In contrast to our findings in Sudan, Eritrea was the country in our sample with the lowest overall prevalence of hypertension and lowest population mean values for systolic and diastolic blood pressure. As few large comparative studies have examined the relatively better performance of Eritrea compared with other African countries, few objective data are available on potential drivers of these differences. However, a qualitative study in Eritrea identified individual knowledge about hypertension, family support, dedication of healthcare professionals, and free supply of antihypertensive medication through initiatives by the Eritrean Ministry of Health as facilitators of successful personal hypertension management (45). While Eritrea’s comparatively low population-level blood pressure may reflect both biological factors and health system measures, further mixed-methods studies are needed to identify opportunities for other countries to adapt successful management models.

The high prevalence of undiagnosed stage I and II hypertension indicates a critical need to integrate screening strategies into the current non-communicable disease (NCD) service framework; unfortunately, a 2020 analysis of 47 countries in the WHO African Region indicate that many fall short of the recommended targets for incorporating NCD management into existing primary health care systems (46). This highlights a need to transition from vertical disease- or condition-oriented health delivery programs (e.g., aimed at HIV or prenatal care) to horizontal programs that holistically address individual and population health needs by leveraging existing infrastructure (47). Specifically, examples of integrated care for the HIV population that also address cardiovascular and metabolic risk factors could be adapted for the general population (48), while other populations that are more likely to seek regular care, such as pregnant women, could be screened for hypertension during their routine visits . The latter is particularly relevant, as a recent meta-analysis suggests that hypertensive disorders of pregnancy, which are associated with significant peripartum and long-term complications, are present in as much as 10% of women in Africa (49).

In line with prior studies, we also observed that hypertension was markedly underdiagnosed in younger individuals, and particularly among young men, in many Sub-Saharan African countries, but that older individuals and women were more likely to be diagnosed/aware (50).
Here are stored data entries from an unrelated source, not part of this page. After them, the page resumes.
/-- Close a stream whose every packet is settled, acknowledged, abandoned or a no-show: the close SIGNAL first, if the descriptor
asks for it (05 R131). -/
def State.tryClose (s : State) (l k : Nat) : State :=
  match (s.tile l).txs.find k with
  | none => s
  | some x =>
    let p := s.epPart l
    let en := s.entry l k
    if x.closed ∨ x.pending ∨ x.ahead ∨ en.kind ≠ 2 ∨ !en.outst.isEmpty ∨ !s.streamEnded p x then s
    else
      let d := x.desc.toNat
      if d.testBit 68 ∧ !d.testBit 221 ∧ !x.closing then
        let h := { s.ownHeader 0x07 1 p (s.addrOf l) (BitVec.ofNat 24 (bitsAt d 222 24))
            (BitVec.ofNat 32 (bitsAt d 71 8 + bitsAt d 69 2 * 256)) (BitVec.ofNat 256 (bitsAt d 36 32)) with
          stream := BitVec.ofNat 17 (streamOf l k), seq := x.seq }
        let s := s.onTile l (fun t => { t with txs := t.txs.put k { x with closing := true, seq := x.seq + 1 } })
        (s.onEntry l k (fun en => { en with outst := [{ newOutst h 0 0 with closing := true }] })).queueTx l .fresh h [] k
      else
        (s.onTile l (fun t => { t with txs := t.txs.put k { x with closed := true } })).onEntry l k (fun en => { en with kind := 4 })

/-- A scheduled packet is acknowledged: its range is released, it leaves the resend queue (03 R73). -/
def State.schedAck (s : State) (l k : Nat) (o : Outst) : State :=
  let s := s.onTile l (fun t => { t with resendQ := t.resendQ.filter (fun r => r != (k, o.hdr.seq)) })
  let s := s.onEp l (fun x => { x with
    tx := x.tx.filter (fun t => !(t.hdr.cls == 1#1 && t.entry == k && t.hdr.seq == o.hdr.seq))
    jobs := x.jobs.filter (fun j => !(j.use == JobUse.stream k && j.hdr.seq == o.hdr.seq)) })
  let s := s.onEntry l k (fun en => { en with
    outst := en.outst.filter (fun x => x.hdr.seq != o.hdr.seq), locks := en.locks.erase (o.localAddr, o.bytes) })
  s.tryClose l k

/-- The end of a packet's retries, dynamic or scheduled; the close SIGNAL is dynamic (05 R131). -/
def State.failPacket (s : State) (e k : Nat) (o : Outst) : State :=
  if o.hdr.cls = 1#1 then s.schedFail e k o
  else if o.closing then
    (if o.attempt < 3 then
       (s.onEntry e k (fun en => { en with outst := en.outst.map (fun x => { x with attempt := x.attempt + 1, deadline := none, sent := false }) })).queueTx e .resend o.hdr [] k
     else s.failStream e k o.hdr)
  else s.retry e k o

/-! ## Answers -/

/-- Send a packet on, bit for bit, from the switch that took it (02 R42). -/
def State.forward (s : State) (u : UnitId) (port : Nat) (p : Packet) : State :=
  let put (outs : List HeldOut) : State :=
    s.hold u { id := 0, inp := port, lane := .normal, hdr := p.hdr, buf := 8, rel := s.now u
               units := rawUnits p, freed := 0, closed := true, outs := outs }
  match s.route u port .normal .none p.hdr with
  | .ports ps => put (copies ps)
  | .wait => put []
  | .take => s
  | .discard c => s.dropMade u c p.hdr

/-- The MCAST_REPORT of a stair's record (07 R202). -/
def State.sendReport (s : State) (n k : Nat) (r : ReportRec) : State :=
  let u := UnitId.stair n
  let mask (l : List Nat) : Nat := l.foldl (fun a p => a + 2 ^ p) 0
  let s := s.onSw u (fun w => { w with reports := w.reports.del k })
  s.makeAt u (answerHeader 0x12 2 r.hdr (BitVec.ofNat 24 (r.hdr.dst.toNat % 2 ^ 20)) (BitVec.ofNat 32 (1 * 2 ^ 29 + n * 2 ^ 17))
    (BitVec.ofNat 256 (mask r.delivered + mask r.fenced * 2 ^ 128))) []

/-- An ACK or NACK of a landing at its stair: noted in the record of its packet, if it passes check 3 and its code is none that R50
reserves (07 R202). A NACK goes on to the source as it came, and so does an answer that meets no record. -/
def State.stairAnswer (s : State) (n port : Nat) (p : Packet) (acked : Bool) : State :=
  let u := UnitId.stair n
  let s := s.takeRx u p
  let h := p.hdr
  match (s.sw u).reports.find? (fun r => r.2.hdr.src == h.dst && r.2.hdr.stream == h.stream && r.2.hdr.seq == h.seq && r.2.ports.contains port) with
  | none => s.forward u port p
  | some (k, r) =>
    let s := if acked then s else s.forward u port p
    if (checkThree p).isSome then (if acked then s.discard u port h else s)
    else if reservedOperand h then (if acked then s.malformed u port h else s)
    else
      let r' := { r with answered := if r.answered.contains port then r.answered else r.answered ++ [port]
                         delivered := if acked && !r.delivered.contains port then r.delivered ++ [port] else r.delivered }
      if r'.ports.all (fun q => r'.answered.contains q) then s.sendReport n k r'
      else s.onSw u (fun w => { w with reports := w.reports.put k r' })

/-- An ACK at the initiator (04 R111): it completes the packet whichever attempt it echoes; an ACK that bypassed a stair's
record does not complete a multicast packet (07 R202, R203). -/
def State.takeAck (s : State) (e : Nat) (h : Header) : State :=
  match s.openPacket e h with
  | none => s.discard (epUnit e) (epPort e) h
  | some (k, o) =>
    if o.hdr.mcast = 1#1 then s.discard (epUnit e) (epPort e) h
    else if o.closing then
      (s.onEntry e k (fun en => { en with outst := [] })).tryClose e k
    else if o.hdr.cls = 1#1 then s.schedAck e k o
    else s.packetDone e k o

/-- ACK (02 R60; 04 R111; 07 R202). -/
def execAck (u : UnitId) (port : Nat) (p : Packet) (s : State) : Host.Outcome State Fault Refusal :=
  up s (fun s => match u with
    | .stair n => s.stairAnswer n port p true
    | _ => match epOf u with
      | some e => (s.receive u port p (fun s => s.takeAck e p.hdr)).startLaunches e
      | none => s.takeRx u p)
This likely reflects demographic differences in health care utilization in many low- and middle-income countries. In a South African study, younger individuals were less likely to seek routine preventive care, and females were significantly more likely to seek health care compared with males; younger females are also more likely to interface with the health care system via antenatal care, during which most women undergo blood pressure screening (51). Although diagnosed and undiagnosed stage I or II hypertension was more prevalent among older age groups in our study, prevalence among the youngest still exceeded 25% for nearly every country in our sample for both sexes. This emphasizes the need to also develop population-based screening protocols tailored toward younger age groups.

The prevalence of isolated diastolic hypertension has not been previously described in Sub-Saharan Africa. Although we noted a relatively high prevalence of mild isolated diastolic hypertension (80–89 mmHg) in some countries, a 2017 study in the US did not find this degree of diastolic hypertension to be associated with an increased risk of cardiovascular or kidney disease (52). However, a much longer longitudinal study of younger individuals noted that even mild isolated diastolic hypertension (80–89 mmHg) was associated with a significantly increased risk of incident cardiovascular events (53). Isolated diastolic hypertension at the higher threshold (≥90 mmHg), which has been associated with incident CVD events, had a relatively low prevalence across most countries in our study. Further prospective studies are needed to understand the implications of isolated diastolic hypertension at various thresholds and for different settings.

Strengths and limitations.

This represents a novel up-to-date multi-country analysis of early-stage hypertension from Sub-Saharan Africa, incorporating different diagnostic thresholds from both the ACC/AHA and the World Hypertension Guidelines (2, 37). Our results are in line with previously published estimates of stage II hypertension prevalence in the region, and we newly report on stage I hypertension (3136). The household survey methodology and the sample weights applied to estimate prevalence allow for between-country comparisons and mitigate selection bias in populations that could account for trends in the age- and sex-specific analyses.

Despite the standardized survey instrument and collection of biometric data, there may have been differences in how questions were phrased or translated into local languages and, in particular, how blood pressure was measured, including variation in equipment across locations. Although the standard STEPS methodology advises measuring blood pressure after the respondent has sat quietly for 15 minutes with legs uncrossed and an empty bladder, consistently implementing all these steps is often challenging even in highly resourced settings. Fluctuations in blood pressure due to such non-sampling error may have led to artificially elevated measurements, and thus overestimated the burden of undiagnosed hypertension; if these effects were not uniform across locations, they could also account for the variation in our estimates between countries.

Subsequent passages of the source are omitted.